Urban agricultural projects have been mushrooming since
the end of the twentieth century, reshaping urban landscapes and even the whole urban
fabric, experimenting
with alternatives to the traditional urban life, sometimes creating new commons, and
bringing people together. Within
a city, farmers, gardeners, and their neighbors share more
than just fence lines. Cities already have a huge potential for farming. Three examples
can be observed in very
different cities around the World: Singapore, is fully selfreliant in meat, Bamako
is self-sufficient in vegetables, and
in Berlin there are 80,000 community gardens on communal land and 16,000 more people
are on a waiting-list [1].
And this is just the beginning; in many cities new unbuilt
areas emerge in the wake of deindustrialization (derelict
lands, wastelands, brownfields, etc.), or as a consequence
of urban shrinking due to aging populations (as in Japan or
Germany), or of emigration (as in some African mid-sized
cities). These new areas are a wonderful opportunity for
urban agriculture. In Detroit, thousands hectares of urban
land have been given over to unemployed workers for food
growing. In Britain, urban agriculture has been promoted on
wastelands of 20 cities by their various councils [2]. Urban
agriculture is gradually becoming a planning policy option.

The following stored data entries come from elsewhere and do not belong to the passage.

-- ==== Sys2Proof/Laws/Codes.lean ====
section
/-! SUPPORT. Canonical codes are prefix-free, and the decode table of an accepted set holds each code's
symbol and the sentinel everywhere else; a complete set's codes cover every pattern. -/

namespace Sys2Proof.Machine

/-! ### Reversal -/

theorem rev_lt (v n : Nat) : rev v n < 2 ^ n := by
  induction n generalizing v with
  | zero => simp [rev]
  | succ n ih =>
    have := ih (v / 2)
    have h2 : v % 2 ≤ 1 := by omega
    have := Nat.mul_le_mul_right (2 ^ n) h2
    rw [rev, pow_succ]
    omega

/-- Bit j of a reversal is bit n - 1 - j (42_huffman.md R603). -/
theorem testBit_rev (v : Nat) {n j : Nat} (h : j < n) : (rev v n).testBit j = v.testBit (n - 1 - j) := by
  induction n generalizing v j with
  | zero => omega
  | succ n ih =>
    rw [rev, Nat.mul_comm, Nat.testBit_two_pow_mul_add _ (rev_lt (v / 2) n)]
    split
    · next hj => rw [ih _ hj, Nat.testBit_div_two, show n - 1 - j + 1 = n + 1 - 1 - j by omega]
    · obtain rfl : j = n := by omega
      simp [Nat.testBit_zero]

/-- The low bits of a reversal reverse the high bits. -/
theorem rev_mod (v : Nat) {m n : Nat} (h : m ≤ n) : rev v n % 2 ^ m = rev (v / 2 ^ (n - m)) m := by
  obtain ⟨d, rfl⟩ := Nat.exists_eq_add_of_le h
  rw [Nat.add_sub_cancel_left]
  induction d generalizing v with
  | zero => rw [Nat.add_zero, pow_zero, Nat.div_one, Nat.mod_eq_of_lt (rev_lt v m)]
  | succ d ih =>
    have hd : 2 ^ (m + d) = 2 ^ m * 2 ^ d := pow_add 2 m d
    rw [← Nat.add_assoc, rev, hd, ← Nat.mul_assoc, Nat.mul_comm (v % 2), Nat.mul_assoc, Nat.mul_add_mod,
      ih _ (Nat.le_add_right m d), Nat.div_div_eq_div_mul, pow_succ']

theorem rev_injective {n a b : Nat} (ha : a < 2 ^ n) (hb : b < 2 ^ n) (h : rev a n = rev b n) : a = b := by
  induction n generalizing a b with
  | zero => simp at ha hb; omega
  | succ n ih =>
    rw [rev, rev] at h
    have h1 := rev_lt (a / 2) n
    have h2 := rev_lt (b / 2) n
    have hp := Nat.two_pow_pos n
    have ea : (a % 2 * 2 ^ n + rev (a / 2) n) / 2 ^ n = a % 2 := by
      rw [Nat.mul_comm, Nat.mul_add_div hp, Nat.div_eq_of_lt h1, Nat.add_zero]
    have eb : (b % 2 * 2 ^ n + rev (b / 2) n) / 2 ^ n = b % 2 := by
      rw [Nat.mul_comm, Nat.mul_add_div hp, Nat.div_eq_of_lt h2, Nat.add_zero]
    have hm : a % 2 = b % 2 := by rw [← ea, h, eb]
    rw [hm] at h
    have := ih (by rw [pow_succ] at ha; omega) (by rw [pow_succ] at hb; omega) (Nat.add_left_cancel h)
    omega

/-! ### Canonical codes -/

/-- The codes given from a table of next codes: each symbol takes the one its earlier symbols of the same length
leave. -/
theorem getElem?_assignCodes (ls next : List Nat) (k l : Nat) (hk : ls[k]? = some l) (hl : 0 < l)
    (hn : ∀ l ∈ ls, l < next.length) :
    (assignCodes next ls)[k]? = some ((next.getD l 0 + (ls.take k).count l) % 2 ^ l) := by
  induction ls generalizing next k with
  | nil => simp at hk
  | cons x xs ih =>
    cases k with
    | zero =>
      obtain rfl : x = l := by simpa using hk
      rw [assignCodes, if_neg (by omega)]
      simp
    | succ k =>
      have hx := hn x (by simp)
      rw [List.getElem?_cons_succ] at hk
      rw [assignCodes]
      split
      · next h0 =>
        rw [List.getElem?_cons_succ, ih next k hk fun l hl => hn l (by simp [hl]), List.take_succ_cons,
          List.count_cons_of_ne (by omega)]
      · rw [List.getElem?_cons_succ, ih _ k hk fun l hl => by simpa using hn l (by simp [hl]), List.take_succ_cons]
        by_cases hxl : x = l
        · subst hxl
          rw [List.count_cons_self, List.getD_eq_getElem?_getD, List.getElem?_set_self hx]
          simp only [Option.getD_some]
          congr 2; omega
        · rw [List.count_cons_of_ne hxl, List.getD_eq_getElem?_getD, List.getElem?_set_ne hxl,
            ← List.getD_eq_getElem?_getD]

/-- Codes of length up to l used, in units of the codes of length l. -/
theorem firstCode_mono (lens : List Nat) {a b : Nat} (ha : 0 < a) (h : a < b) :
    (firstCode lens a + lens.count a) * 2 ^ (b - a) ≤ firstCode lens b := by
  obtain ⟨d, rfl⟩ := Nat.exists_eq_add_of_lt h
  induction d with
  | zero =>
    rw [Nat.add_zero, Nat.add_sub_cancel_left, firstCode, blCount, if_neg (by omega), pow_one]
  | succ d ih =>
    have := ih (by omega)
    rw [show a + (d + 1) + 1 - a = (a + d + 1 - a) + 1 from by omega, pow_succ, ← Nat.mul_assoc]
    show _ ≤ (firstCode lens (a + d + 1) + _) * 2
    exact Nat.mul_le_mul_right 2 (this.trans (Nat.le_add_right _ _))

In Delft, the planners of the city already combine urban
agriculture with several other land uses in their planning
documents; in Paris, an inclusive local land development
plan protects agricultural landscapes [3,4]. Urban agriculture is neither—or no more—the short-lived remnant of a
rural culture nor the hipsters’ latest futile craze.
et, on the face of it, tying together these two words—
urban and agriculture—is not self-evident, even if city and
agriculture have gone hand in hand for a long time: in fact,
since Neolithic times and the first human settlements, as
pointed by Paul Bairoch [5]. Jane Jacobs even promotes
the idea that agriculture is of urban origin, and it was only
later that agriculture migrates to the countryside—this was a
very slow process [6]. It was only in the middle of the
Twentieth Century, in the aftermath of the WW2, that cities and
agriculture—which had always been inseparable—divorced.
Increased mobility and progressive globalization made apparently pointless proximity
between farmers and urban
consumers. Farming was banned from the city by planning
regulation. Urban agriculture suffered then from many political restraints: restrictive
urban policy, laws giving an illegal
status to urban agriculture, lack of supportive services, etc.
Hopefully things are changing, and urban agriculture is being welcomed again in the
city after an unfortunate interlude
of some fifty years. Still in the Ninetieth Century the close
interaction between city and farming could be read in the
landscape and in the planning instruments and procedures.
In 1826, Von Thunen’s theory explained agricultural patterns near urban areas—in the
form of concentric circles,
with crop type being determined by transport cost-distance
modeling. It was maybe a rough and restrictive draft of
what we coin today as the importance of addressing the
rural-urban continuum to deal with urban sustainability. Indeed, talking about urban
sustainability is meaningless if we
stop at the city limits. Everyone agrees today to consider
that sustainable urban policies should take into account
an urban-rural continuum that goes far beyond the dense
mineral town within its administrative limits.
Urban agriculture may help designing truly sustainable
policies for such complex settings. We need to question
and discuss ways to include, in a perennial manner, agriculture in urban policies.
Urban agriculture can be seen
as a process of hybridization between city and agriculture,
which offers many advantages over other expressions of
nature in the city. In addition to allowing the development of
agricultural production, being consistent with the aspirations
of urban populations wishing to reconnect with nature, and
providing many ecosystem services, urban agriculture also
provides new opportunities for developers to rethink the
organization of the urban fabric. To facilitate this, there is a
need for knowledge building (sharing examples, procedures,
comparing different places), which should take the form of
a co-production of knowledge by all the actors involved in
urban agriculture actions through the world. Confronting
and integrating values and knowledge from different stakeholders is crucial to help
decision-making. This task was
initiated by the international conference 5 emes
Rencontres
Internationales de Reims on Sustainability Science whose
theme was precisely “Urban Agriculture: Fostering The
Urban-Rural Continuum”. Most of the articles in this special
issue of Challenges in Sustainability were presented on the
occasion of this conference.
To capsulize into a few words what was the guiding
thread throughout the conference, and therefore the unifying idea of this special
issue beyond the diversity of the
papers, the following can be said: When trying to determine
if urban agriculture may contribute to a sustainable future,
the primary question to ask is: Will this agriculture be at
the service of the inhabitants? Its success depends on its
objectives, its form, and its local ownership by the people
concerned. It has a lot to do with building resilient communities. By doing so, urban
agriculture can be the cornerstone
that helps reconfigure more sustainable cities.